It’s raining; it’s pouring… and our ‘lil dog is snoring (and eating ornaments off the Christmas tree). Here’s a couple of garden shots from the RGB today:
Since we’re cooped up in the house today, we’re pulling out our 1977 printing of Julia Child, Louisette Bertholle and Simone Beck’s Mastering the Art of French Cooking.
Pages 43-44 of our edition includes soupe à l’oignon. Since we’re rained in, and we have some leftover gruyère from last week’s omelet, today is a good day to have some of that soup.
Right now, this soup is reminding us of a rainy spring day in Paris…
The afternoon we set aside to tour La Tour Eiffel, it was pouring down rain, kind of like today. The picture above was taken after we chickened out of waiting in line to get to the top (we had forgotten our umbrellas and I was tired of getting drenched). Right after we snapped this photo, we decided that since we’d both been up before, we’d move onto another part of town. We decided to roam around looking for some cover while we figured it out. I was probably hungry too, but that’s besides the point.
Nearby, we ducked into a little café and had some French Onion Soup. Our intention was to hop over to Montmartre to see Sacré-Cœur, but right after our rainy pit stop, the clouds parted. All I had to do was give Barry the look, and he obliged. So, here’s a photo from that day, right after we came down from the tower:
When we get back to France, we’re gonna have to find the little bistro off the Avenue des Champs-Élysées that offered the best French Onion Soup we’ve ever tasted.
Photo from dinner on February 28, 2012.
Original photo from December 12, 2009.
Soupe à l’Oignon Gratinée
First Served at the Rustic Garden Bistro for Christmas Eve Dinner
December 24, 2008
~ Serves ~
The onions for an onion soup need a long, slow cooking in butter and oil, then a long, slow simmering in stock for them to develop the deep, rich flavor which characterizes a perfect brew. You should therefore count on 2 ½ hours at least from start to finish.
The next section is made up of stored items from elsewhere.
/-- 08 R190: the operation that TADDR and TINFO describe. -/
def reissueOp (w : Word) : Option Instr :=
  let f : FM := ⟨w.extractLsb' 16 6, 0, 0, 2, w.extractLsb' 24 4, w.extractLsb' 28 4, w.extractLsb' 32 2, 0⟩
  match (w.extractLsb' 22 2).toNat with
  | 0 => some (.ldw ⟨4, 0, 0, 0, 0, none⟩ f)
  | 1 => some (.ldc ⟨4, 0, 0, 0, 0, none⟩ f)
  | 2 => some (.stf ⟨5, 0, 0, 0, 0, none⟩ f)
  | _ => none

/-- 08 R190: the reissue, with the `s61` that RFT read: an access of the RFT's bundle, which has retired. -/
def State.reissueFe (s : State) (addr info s61 : Word) : State :=
  match reissueOp info with
  | some i =>
    let dests := match i with | .stf _ _ => [] | _ => [Reg.s (info.extractLsb' 16 6)]
    (s.request (slotOf i) i 0 addr 2 (s61.setWidth 2048) 0 0 0 true dests).modReq s.nextId fun r =>
      { r with bundle := r.bundle - 1 }
  | none => s

/-- 06 R152, 08 R190, 11 R284: RFT leaves handler mode. A reissue is of the slice that resumes at TPC. -/
def State.endRft (s : State) (c : CoreRef) (x : BitVec 2) (s61 : Word) : State :=
  let k := s.ctx c x
  let s := s.modCtx c x fun k => { k.landAll.leaveTrap with rftWait := none }
  if k.tcause == 0x110 && k.tinfo.getLsbD 63 then
    let n := s.ctx c x
    { s with cur := ⟨c, x, k.aslice && n.decoupled && n.inNest true, k.tpc⟩ }.reissueFe k.taddr k.tinfo s61
  else s

/-- An RFT that a context waits for may leave handler mode. -/
def State.rftDue (s : State) (c : CoreRef) (x : BitVec 2) : Bool := (s.ctx c x).rftWait.isSome && s.rftReady c x

/-- The RFT that a context waits for leaves handler mode when it may. -/
def State.settleRft (s : State) (c : CoreRef) (x : BitVec 2) : State :=
  match (s.ctx c x).rftWait with
  | some w => if s.rftReady c x then s.endRft c x w else s
  | none => s

/-! ### Issue -/

/-- The wait is a part of the operation that its slice has issued last: no boundary is reached before it ends. -/
def Wait.stops : Wait → Bool | .array _ => true | .strm _ => true | _ => false

/-- 08 R203, 10 R267: a slice that stands at a barrier whose phase is complete goes on, which is an acquire. -/
def State.passBarrier (s : State) (c : CoreRef) (x : BitVec 2) : State :=
  let ended := fun (w : Wait) => match w with | .hbar g ph => s.phaseDone (s.ctx c x).stream g ph | _ => false
  if ended (s.ctx c x).waitX || ended (s.ctx c x).waitA then
    s.modCtx c x fun k => { k.acquired s.time with
      waitX := if ended k.waitX then .none else k.waitX
      waitA := if ended k.waitA then .none else k.waitA }
  else s

/-- 01 R30, 11 R278: an access of a slice's bundle belongs to the access slice that runs now. -/
def Ctx.ofAccess (c : Ctx) (acc : Bool) (bundle : Nat) : Bool :=
  acc && c.decoupled && c.inNest true && decide (c.nestA ≤ bundle)

/-- 01 R20, R30: a slice is blocked by what it has issued: a wait, a BWAIT or AWAIT made as a request, or a full/empty operation whose
first attempt has failed and which has not succeeded (08 R189). -/
def State.sliceBlocked (s : State) (c : CoreRef) (x : BitVec 2) (acc : Bool) : Bool :=
  let k := s.ctx c x
  (if acc then k.waitA else k.waitX) != .none ||
  s.reqs.any fun r => r.mine c x && k.ofAccess r.acc r.bundle == acc &&
    ((r.failed && r.phase != .performed) || (match r.instr with | .bwait _ _ | .await _ _ => true | _ => false))

/-- 01 R20: the context may be presented: it runs, no RFT of it waits, and no cause is to be taken first. -/
def State.eligible (s : State) (c : CoreRef) (x : BitVec 2) : Bool :=
  let k := s.ctx c x
  k.life == .running && k.rftWait.isNone && k.takable.isEmpty

/-- The next bundle of a slice of a context: of the execute or only slice, or of the access slice while it walks. -/
def State.view (s : State) (c : CoreRef) (x : BitVec 2) (acc : Bool) : State × Shown :=
  let k := s.ctx c x
  if (acc && !(k.decoupled && k.inNest true)) || s.sliceBlocked c x acc then (s, .blocked) else s.present c x acc

/-- 01 R21, R30, 04 R99: two bundles of one cycle that would use a slot twice, or that pop more from a queue together than it
holds, or push more than it has room for. The spec gives each slice that is not blocked its bundle, and each slot one use in a
cycle: where both cannot be, this model issues the execute slice's bundle, and the access slice's in a later cycle (log entry
69). -/
def State.clash (s : State) (ea ex : Env) (a b : List Instr) : Bool :=
  let runs := fun (e : Env) (l : List Instr) => l.filter fun i => opRuns { s with cur := e } (headIs i)
  (a.any fun i => b.any fun j => i != .nop && j != .nop && slotOf i == slotOf j) ||
  !(s.ctx ex.core ex.ctx).queuesOk (runs ea a ++ runs ex b)

/-- The operations of the bundles of a cycle, in slot order, each in its environment. -/
def inSlotOrder (l : List (Env × Instr)) : List (Env × Instr) :=
  (List.range 8).flatMap fun k => l.filter fun x => slotOf x.2 == BitVec.ofNat 3 k

/-- The bundles of a cycle are being issued. -/
def State.latch (s : State) (ex ea : Env) (runX runA : Bool) (x a : List Instr) : State :=
  { s with issue := some { Issue.fresh (if runX then ex else ea) with
      ops := inSlotOrder ((x.map fun i => (ex, i)) ++ (a.map fun i => (ea, i))), runX := runX, runA := runA } }

/-- A trap of no operation is taken at the bundle. -/
def State.trapNow (s : State) (e : Env) (k : Cause) : State :=
  let t := { s with cur := e }.takeTrap k e.pc
  { t with issue := none, cur := s.cur }

/-- The bundle of one slice is being issued, and the trap of the other follows it (11 R277). -/
def State.latchTrap (s : State) (e : Env) (l : List Instr) (at_ : Env) (k : Cause) : State :=
  (s.latch e e (!e.acc) e.acc (if e.acc then [] else l) (if e.acc then l else [])).modIss fun i => { i with trap := some (at_, k) }

/-- 01 R21, R30: a context is offered the issue width: the state, and whether it takes it. Each slice that is not blocked
issues its bundle or raises its trap; where both trap, the access slice's is taken, and the other is found again after RFT
(log entry 69). -/
def State.offer (s : State) (c : CoreRef) (x : BitVec 2) : State × Bool :=
  let s := (s.settleRft c x).passBarrier c x
  if !s.eligible c x then (s, false)
  else
    let a := s.view c x true
    let ea := a.1.cur
    let b := a.1.view c x false
    let eb := b.1.cur
    let t := b.1
    match a.2, b.2 with
    | .blocked, .blocked => (t, false)
    | .ready l, .blocked => (t.latch ea ea false true [] l, true)
    | .blocked, .ready m => (t.latch eb eb true false m [], true)
    | .ready l, .ready m => (if t.clash ea eb l m then t.latch eb eb true false m [] else t.latch eb ea true true m l, true)
    | .ready l, .trap k | .ready l, .trapOp k _ => (t.latchTrap ea l eb k, true)
    | .trap k, .ready m | .trapOp k _, .ready m => (t.latchTrap eb m ea k, true)
    | .trap k, _ => (t.trapNow ea k, true)
    | .trapOp _ i, _ => (t.latch ea ea false true [] [i], true)
    | .blocked, .trap k => (t.trapNow eb k, true)
    | .blocked, .trapOp _ i => (t.latch eb eb true false [i] [], true)

/-- The context is ready (01 R20). -/
def State.ready (s : State) (c : CoreRef) (x : BitVec 2) : Bool := (s.core c).freeze.isNone && (s.offer c x).2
Though the preliminary cooking in butter requires some watching, the actual simmering can proceed almost unattended. – Mastering the Art of French Cooking
~ Ingredients ~
- 1 ½ lbs. or 5 cups thinly sliced yellow onions
- 3 tbsp. butter
- 1 tbsp. oil
- 1 tsp. salt
- ¼ tsp. sugar
- 2 tbsp. flour
- 2 quarts boiling brown stock
- ½ cup dry white wine or dry vermouth
- Salt and pepper to taste
- 12 to 16 slices toasted bread, cut to ¾”
- 2 oz. grated Swiss or parmesan cheese
- 1 tbsp. grated raw onion
- 1 ½ cups grated Swiss or Swiss and parmesan
- 1 tbsp. olive oil or melted butter
- 2 tbsp. cognac per bowl of soup
~ Preparation ~
Preparation Time: 2 hours 30 minutes
Cook the onions slowly with the butter and oil in the covered saucepan for 15 minutes.
Uncover, raise heat to moderate, and stir in the salt and sugar. Cook for 30 to 40 minutes stirring frequently, until the onions have turned an even, deep, golden brown.
Sprinkle in the flour and stir for 3 minutes.
Off heat, blend in the boiling liquid. Add the wine and season to taste. Simmer partially covered for 30 to 40 minutes or more, skimming occasionally. Correct seasoning.
Preheat oven to 325º F.
Bring the soup to a boil and pour into the tureen or soup pots. Stir in the slivered cheese and grated onion. Float the rounds of toast on top of the soup, and spread the grated cheese over it. Sprinkle with the oil or butter. Bake for 20 minutes in the oven, then set for a minute or two under a preheated broiler to brown the top lightly.
Serve each bowl of soup with side of 3 tbsp. cognac. Pour cognac into soup and set to flame.
Nutrition content per cup: 242 calories, 25g carbs, 8g protein, 12g fat, 2g fiber
Cost per full serving: $2.29
Source: Mastering the Art of French Cooking, 1977, pp. 43-44
Photo from dinner on February 28, 2012.